For John Grahame, a member of Team USA Hockey in the 2006 Winter Games held in Turin, Italy, Olympic pride is difficult to define.
During the 2006 Winter Games, Grahame was one of three goalies on the roster whom coach Peter Laviolette welcomed aboard, representing America. Of the six games Team USA skated, Grahame received the nod to start in goal in the opening contest with Team Latvia. It is also the only Team USA game in the Olympics to end in a tie, 3–3.
That one appearance wearing his Team USA sweater, representing his home country, is right at the top of the thrills he experienced during his 13 seasons playing professionally.
“It’s a different feeling, and hard for me to describe,” Grahame told The Epoch Times during a phone interview from his Denver home on Feb. 18.
“Patriotism comes to mind first. Playing in the Olympics is a special time of year. You’re not playing for a city or state but for your county. Suddenly, you have millions and millions of people in the United States rooting for you.”
Grahame won at the highest level in both the National Hockey League, winning the Stanley Cup in 2004 with the Tampa Bay Lightning, and five years earlier in the American Hockey League, while collecting a Calder Cup championship ring as a member of the 1999 Providence Bruins.
Performing under pressure wasn’t foreign to Grahame when considering joining Team USA. There was one season, 2008–2009, that Grahame ventured off to Russia and joined the Omsk Avangard for duty in the Kontinental Hockey League’s inaugural year.
Playing halfway around the world, in a league comprising, at the time, 24 franchises and venues in China, Belarus, Kazakhstan, and Russia, Grahame had to be nimble enough to learn key words rapidly to better communicate with his teammates.
When Grahame’s name first surfaced as being considered for Olympic duty, he was the starting goalie for the Lightning. One season removed from drinking champagne from the Stanley Cup, then as a backup netminder, he could have easily excused himself from taking on the added practices and pressures that were waiting for Team USA on the international scene.
But Grahame embraced what he remembers as an honor: putting personal goals on hold in favor of a collective opportunity to wear the Red, White, and Blue.
“I can’t imagine anyone being considered for the Olympic team and not doing it, ” Grahame said.
“The opportunity is so prestigious. Sometimes, it’s a once-in-a-lifetime chance to do what you have dreamed of. You have to lay it out on the line for your country.”

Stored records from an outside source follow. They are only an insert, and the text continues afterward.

/-- What `checkRecord` finds in record `k` of a set (R62, R68): node records first, then block records, and within a record
the causes in table order. That BAD_CAMERA of either entry of a node record stands before COORD_RANGE of either is the model's
choice of log entry 33. -/
def RecordIsJudged (m : Memory) (g : GridShape) (sizes : Vector (Nat × Nat) 4) (k nodes a : Nat) : Prop :=
  nodes = (g.bw + 1) * (g.bh + 1) → a = (g.base + k) * 16 →
    (k < nodes →
      (NodeBadCamera m a → checkRecord m g sizes k = some .badCamera)
        ∧ (¬ NodeBadCamera m a → NodeCoordRange m sizes a → checkRecord m g sizes k = some .coordRange)
        ∧ (¬ NodeBadCamera m a → ¬ NodeCoordRange m sizes a → checkRecord m g sizes k = none))
    ∧ ∀ bx byy, nodes ≤ k → bx = (k - nodes) % g.bw → byy = (k - nodes) / g.bw →
      (BlockBadCamera m a → checkRecord m g sizes k = some .badCamera)
        ∧ (¬ BlockBadCamera m a → BlockBadPair m a → checkRecord m g sizes k = some .badPair)
        ∧ (¬ BlockBadCamera m a → ¬ BlockBadPair m a → BlockMissing m g a bx byy →
            checkRecord m g sizes k = some .missingCamera)
        ∧ (¬ BlockBadCamera m a → ¬ BlockBadPair m a → ¬ BlockMissing m g a bx byy → BlockWeightRange m a →
            checkRecord m g sizes k = some .weightRange)
        ∧ (¬ BlockBadCamera m a → ¬ BlockBadPair m a → ¬ BlockMissing m g a bx byy → ¬ BlockWeightRange m a →
            checkRecord m g sizes k = none)

/-- A place on the pane's pixels as R75 allows it. -/
def paneCoord (v : Int) : Prop := -2048 ≤ v ∧ v ≤ 4095

/-- The operand `r` names a pane that R75 and R77 allow, and `p` is its record with no binding. -/
def StoredPane (r : PaneArg) (p : Pane) : Prop :=
  0 ≤ r.x ∧ r.x % 16 = 0 ∧ 16 ≤ r.w ∧ r.w % 16 = 0 ∧ r.x + r.w ≤ 1280
    ∧ 0 ≤ r.y ∧ r.y % 16 = 0 ∧ 16 ≤ r.h ∧ r.h % 16 = 0 ∧ r.y + r.h ≤ 720
    ∧ p.x = r.x.toNat ∧ p.y = r.y.toNat ∧ p.w = r.w.toNat ∧ p.h = r.h.toNat ∧ p.binding = none
    ∧ match r.tag with
      | none => False
      | some .side => r.silhouette = false ∧ r.guides = false ∧ r.markers = false ∧ p.top = none
      | some .top => paneCoord r.x0 ∧ paneCoord r.y0 ∧ 8 ≤ r.sigma ∧ r.sigma ≤ 128
          ∧ (r.silhouette = true → paneCoord r.sx ∧ paneCoord r.sy)
          ∧ p.top = some
            { sil := if r.silhouette then some (r.sx, r.sy) else none, guides := r.guides, markers := r.markers
              x0 := r.x0, y0 := r.y0, sigma := r.sigma.toNat }

/-- The pane covers the pixel (x, y) of the output frame (R91). -/
def Pane.on (p : Pane) (x y : Nat) : Prop := p.x ≤ x ∧ x < p.x + p.w ∧ p.y ≤ y ∧ y < p.y + p.h

/-- The desire of a camera with raw sum `x` in a zone whose two sums add to `total` (R112). -/
def IsDesire (x total d : Nat) : Prop := (x = 0 → d = 512) ∧ (0 < x → d = (256 * total + x) / (2 * x))

/-- Zone `z` is used in an update (R112). -/
def ZoneUsed (b : Balance) (mask : BitVec 4) (stats : Vector ZoneStats 4) (z : Fin 4) : Prop :=
  mask.getLsbD z = true ∧ mask.getLsbD (z + 1 : Fin 4) = true ∧ b.nmin ≤ stats[z].n

/-- `t` is the balance unit after the update of a compose that took output sequence `seq`, with the zone desires `da` and
`db` (R111 to R116). -/
def BalanceUpdated (b : Balance) (seq : Word32) (mask : BitVec 4) (stats : Vector ZoneStats 4) (da db : Fin 4 → Nat)
    (t : Balance) : Prop :=
  (∀ z : Fin 4, IsDesire stats[z].sa (stats[z].sa + stats[z].sb) (da z)
      ∧ IsDesire stats[z].sb (stats[z].sa + stats[z].sb) (db z))
    ∧ { t with gains := b.gains, record := b.record } = b
    ∧ ∃ r : BalRecord, t.record = some r ∧ r.seq = seq ∧ r.mask = mask ∧ r.mode = b.mode
      ∧ (∀ z : Fin 4, r.zones[z].stats = stats[z]
          ∧ (ZoneUsed b mask stats z → r.zones[z].desires = some (min (da z) 65535, min (db z) 65535))
          ∧ (¬ ZoneUsed b mask stats z → r.zones[z].desires = none))
      ∧ (∀ c : Fin 4,
          (ZoneUsed b mask stats c → ZoneUsed b mask stats (c + 3) →
              r.cams[c].desire = some (max 128 (min ((da c + db (c + 3) + 1) / 2) 512)))
            ∧ (ZoneUsed b mask stats c → ¬ ZoneUsed b mask stats (c + 3) →
              r.cams[c].desire = some (max 128 (min (da c) 512)))
            ∧ (¬ ZoneUsed b mask stats c → ZoneUsed b mask stats (c + 3) →
              r.cams[c].desire = some (max 128 (min (db (c + 3)) 512)))
            ∧ (¬ ZoneUsed b mask stats c → ¬ ZoneUsed b mask stats (c + 3) → r.cams[c].desire = none))
      ∧ ∀ c : Fin 4,
          (b.mode = .manual ∨ r.cams[c].desire = none → r.cams[c].step = none ∧ t.gains[c] = b.gains[c])
            ∧ ∀ (d : Nat) (delta step : Int), b.mode = .auto → r.cams[c].desire = some d → delta = (d : Int) - b.gains[c] →
              step = (if (delta * b.k).tdiv 16 = 0 then delta.sign else (delta * b.k).tdiv 16) →
              r.cams[c].step = some (max (-(b.smax : Int)) (min step b.smax))
                ∧ t.gains[c] = (b.gains[c] + max (-(b.smax : Int)) (min step b.smax)).toNat

/-- An output frame packs its pixels pair by pair, each pair with the chroma of its even pixel (R41, R99). -/
def FramePacks : Prop :=
  ∀ (px : Nat → Nat → Yuv) (k y : Nat), k < 640 → y < 720 →
    packByte px (2560 * y + 4 * k) = (px (2 * k) y).y ∧ packByte px (2560 * y + 4 * k + 1) = (px (2 * k) y).u
      ∧ packByte px (2560 * y + 4 * k + 2) = (px (2 * k + 1) y).y ∧ packByte px (2560 * y + 4 * k + 3) = (px (2 * k) y).v

/-- The finished frame packs the finished pixels (R41, R99). -/
def PicturePacks (e : PassInput) : Prop :=
  FramePacks ∧ ∀ k y : Nat, k < 640 → y < 720 →
    e.outByte (2560 * y + 4 * k) = (e.pixel (2 * k) y).y ∧ e.outByte (2560 * y + 4 * k + 1) = (e.pixel (2 * k) y).u
      ∧ e.outByte (2560 * y + 4 * k + 2) = (e.pixel (2 * k + 1) y).y
      ∧ e.outByte (2560 * y + 4 * k + 3) = (e.pixel (2 * k) y).v

/-- The byte that the pass reads of the bitmap for bitmap pixel `p` (R40, R125): the one that DRAM holds p div 4 bytes into the
overlay area, or, where AREA_WRITE replaced that byte during the pass, one that it held since the compose start; which of them
is a free value (log entry 6). -/
def BitmapIs (e : PassInput) : Prop :=
  ∀ x y p a : Nat, a = e.overlayByte + p / 4 →
    ((∀ w ∈ e.compose.replacedBytes, w.1 ≠ a) → e.bitmap x y p = e.dram.read a)
      ∧ (e.bitmap x y p = e.dram.read a ∨ (a, e.bitmap x y p) ∈ e.compose.replacedBytes)

/-- The pixel part-way through the pass (R102, R105): under the first `n` of the entries that fall on it. -/
def PictureStages (e : PassInput) : Prop :=
  ∀ x y n : Nat,
    ((∀ p ∈ e.compose.snap.panes, ¬ p.on x y) → e.pixelAfter n x y = e.pixel x y)
      ∧ ∀ (l₁ l₂ : List Pane) (p : Pane), e.compose.snap.panes = l₁ ++ p :: l₂ → p.on x y → (∀ q ∈ l₁, ¬ q.on x y) →
        (p.binding = none ∨ p.top = none → e.pixelAfter n x y = e.pixel x y)
        ∧ ∀ (i : Fin 32) (g : GridShape) (bx byy : Nat) (t : TopPane), p.binding = some i → e.shape i = some g →
          bx = (x - p.x) / 16 → byy = (y - p.y) / 16 → p.top = some t →
          e.pixelAfter n x y
            = ((overlayEntries e.compose.snap t (e.bitmap x y) ((x : Int) - p.x) ((y : Int) - p.y)).take n).foldl mixPixel
              (e.planPixel g (e.grid.block g bx byy) bx byy ((x - p.x) % 16) ((y - p.y) % 16) x y).1

/-- The colour of latched palette entry `i`, drawn opaque (R99). -/
def PassInput.colour (e : PassInput) (i : Fin 16) : Yuv :=
  { y := e.compose.snap.overlay.palette[i].y, u := e.compose.snap.overlay.palette[i].u
    v := e.compose.snap.overlay.palette[i].v }

/-- Every pixel by the cases of R91: background outside every pane and in a pane with no binding, else the pixel of its block
at its offsets, over which a TOP pane receives its overlays (R102); (bx, by) and (i, j) are the block and the offsets. -/
def PictureCases (e : PassInput) : Prop :=
  ∀ x y : Nat,
    ((∀ p ∈ e.compose.snap.panes, ¬ p.on x y) → e.pixel x y = e.colour 14 ∧ e.adds x y = none)
      ∧ ∀ (l₁ l₂ : List Pane) (p : Pane), e.compose.snap.panes = l₁ ++ p :: l₂ → p.on x y → (∀ q ∈ l₁, ¬ q.on x y) →
        (p.binding = none → e.pixel x y = e.colour 14 ∧ e.adds x y = none)
        ∧ ∀ (n : Fin 32) (g : GridShape) (bx byy i j : Nat) (r : BlockRec), p.binding = some n → e.shape n = some g →
          bx = (x - p.x) / 16 → byy = (y - p.y) / 16 → i = (x - p.x) % 16 → j = (y - p.y) % 16 → r = e.grid.block g bx byy →
          (p.top = none → e.pixel x y = (e.planPixel g r bx byy i j x y).1 ∧ e.adds x y = none)
          ∧ ∀ t, p.top = some t →
            e.pixel x y = (overlayEntries e.compose.snap t (e.bitmap x y) ((x : Int) - p.x) ((y : Int) - p.y)).foldl mixPixel
              (e.planPixel g r bx byy i j x y).1
            ∧ e.adds x y = (e.planPixel g r bx byy i j x y).2

/-- The pixel of a block by its plan, and what it adds to its zone (R92, R98 to R101). -/
def PicturePlans (e : PassInput) : Prop :=
  ∀ (g : GridShape) (r : BlockRec) (bx byy i j x y : Nat) (hatch : Yuv), i < 16 → j < 16 →
    hatch = (if (x + y) / 8 % 2 = 0 then e.colour 11 else e.colour 12) →
    (r.p = 255 → e.planPixel g r bx byy i j x y = (e.colour 13, none))
      ∧ (r.p ≠ 255 → e.cam r.p = none → (∀ c, r.s = some c → e.cam c = none) →
          e.planPixel g r bx byy i j x y = (hatch, none))
      ∧ (∀ (c : Nat) (f : CamFrame) (a : CamSample), r.p ≠ 255 → e.cam c = some f → a = e.sample g bx byy i j c f →
          (c = r.p ∧ ∀ d, r.s = some d → e.cam d = none) ∨ (r.s = some c ∧ e.cam r.p = none) →
          e.planPixel g r bx byy i j x y = ({ y := .ofNat 8 a.y, u := .ofNat 8 a.u, v := .ofNat 8 a.v }, none))
      ∧ ∀ (c : Nat) (f f' : CamFrame) (a b : CamSample) (w : Nat), r.p ≠ 255 → r.s = some c → e.cam r.p = some f →
          e.cam c = some f' → a = e.sample g bx byy i j r.p f → b = e.sample g bx byy i j c f' →
          w = ((16 - i) * (16 - j) * r.w00 + i * (16 - j) * r.w10 + (16 - i) * j * r.w01 + i * j * r.w11 + 128) / 256 →
          (e.planPixel g r bx byy i j x y).1
              = { y := .ofNat 8 ((w * a.y + (256 - w) * b.y + 128) / 256)
                  u := .ofNat 8 ((w * a.u + (256 - w) * b.u + 128) / 256)
                  v := .ofNat 8 ((w * a.v + (256 - w) * b.v + 128) / 256) }
            ∧ ∀ z : Fin 4, (r.p = z.val → c = (z + 1 : Fin 4).val →
                (e.planPixel g r bx byy i j x y).2 = some { zone := z, a := a.raw, b := b.raw })
              ∧ (c = z.val → r.p = (z + 1 : Fin 4).val →
                (e.planPixel g r bx byy i j x y).2 = some { zone := z, a := b.raw, b := a.raw })

/-- What one camera gives at offsets (i, j) of a block whose corner nodes name it (R93, R95 to R97). -/
def PictureSamples (e : PassInput) : Prop :=
  ∀ (g : GridShape) (bx byy i j : Nat) (c : Fin 4) (f : CamFrame) (n00 n10 n01 n11 : NodeEntry) (u v fx fy raw : Nat)
    (p : Nat → Nat → Nat), i < 16 → j < 16 →
    (e.grid.node g bx byy).entry c = some n00 → (e.grid.node g (bx + 1) byy).entry c = some n10 →
    (e.grid.node g bx (byy + 1)).entry c = some n01 → (e.grid.node g (bx + 1) (byy + 1)).entry c = some n11 →
    u = ((16 - i) * (16 - j) * n00.u + i * (16 - j) * n10.u + (16 - i) * j * n01.u + i * j * n11.u + 128) / 256 →
    v = ((16 - i) * (16 - j) * n00.v + i * (16 - j) * n10.v + (16 - i) * j * n01.v + i * j * n11.v + 128) / 256 →
    (∀ dx dy, p dx dy = (e.dram.read (f.base + min (v / 16 + dy) (f.height - 1) * (f.width * 2)
        + 2 * min (u / 16 + dx) (f.width - 1))).toNat) →
    fx = u % 16 → fy = v % 16 →
    raw = ((16 - fx) * (16 - fy) * p 0 0 + fx * (16 - fy) * p 1 0 + (16 - fx) * fy * p 0 1 + fx * fy * p 1 1 + 128) / 256 →
    e.sample g bx byy i j c f
      = { raw := raw
          y := min 255 ((raw * e.compose.snap.gains[c] + 128) / 256)
          u := (e.dram.read (f.base + min ((v + 8) / 16) (f.height - 1) * (f.width * 2)
            + 4 * (min ((u + 8) / 16) (f.width - 1) / 2) + 1)).toNat
          v := (e.dram.read (f.base + min ((v + 8) / 16) (f.height - 1) * (f.width * 2)
            + 4 * (min ((u + 8) / 16) (f.width - 1) / 2) + 3)).toNat }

When Quinn Hughes scored at 3:27 into Wednesday’s overtime period to give Team USA a 2–1 victory over Team Sweden in the quarterfinal round, cheering in the Grahame household was as loud as any.
Grahame’s three sons, Lucas, Knox, and Colton, are following in their father’s hockey footsteps, with an interest in all levels of the game. Labeling the Olympics a “big event” in his home, Grahame explains that hockey is not the only sport followed closely. Trying to enjoy the greatness of all athletes is front and center.
“How can you not respect what the athletes accomplish? They put so much time into what they are striving for,” Grahame said.
For Grahame, who retired after the 2010–2011 season playing for the Colorado Avalanche’s AHL affiliate in Cleveland, the Lake Erie Monsters, the competitive edge that professional sports, and the Olympics in particular, presented has carried over into his transition into the business world.
As a co-founder of TriSearch, an international full-service talent acquisition firm, Grahame sees business through the same prism as hockey. Building relationships through recruitment takes teamwork, just as in hockey, where goalies, defensemen, and forwards work to keep the puck moving up ice.
“The respect factor can’t be underestimated,” Grahame said.
“Just like in Olympic play, the idea of needing to get something done and accomplishing that is a badge of honor. You trust your teammates’ integrity, and they'll show up for you.”
Grahame’s nine-year-old son, Lucas, is already engaged in a business that emphasizes teamwork.
With his parents’ assistance, Lucas created and oversees therinkdude.com. In designing and marketing hats, hoodies, and hockey stick wax, Lucas donates 20 percent of his sales to families in need of financial assistance so their children can have the proper equipment to play hockey.
Lucas Grahame’s sales beneficiary includes United Heroes League, an organization that works with military families, and affords kids the opportunity to play sports.
To grow in the Olympics or business, partnerships remain paramount. Grahame has taken the patriotic pride afforded him through his Olympic journey and has run with it for more than two decades.
Although there are no definitive win-loss records outside of hockey rinks, Grahame continues to score victories in the business world, just as those currently in Milano-Cortina do.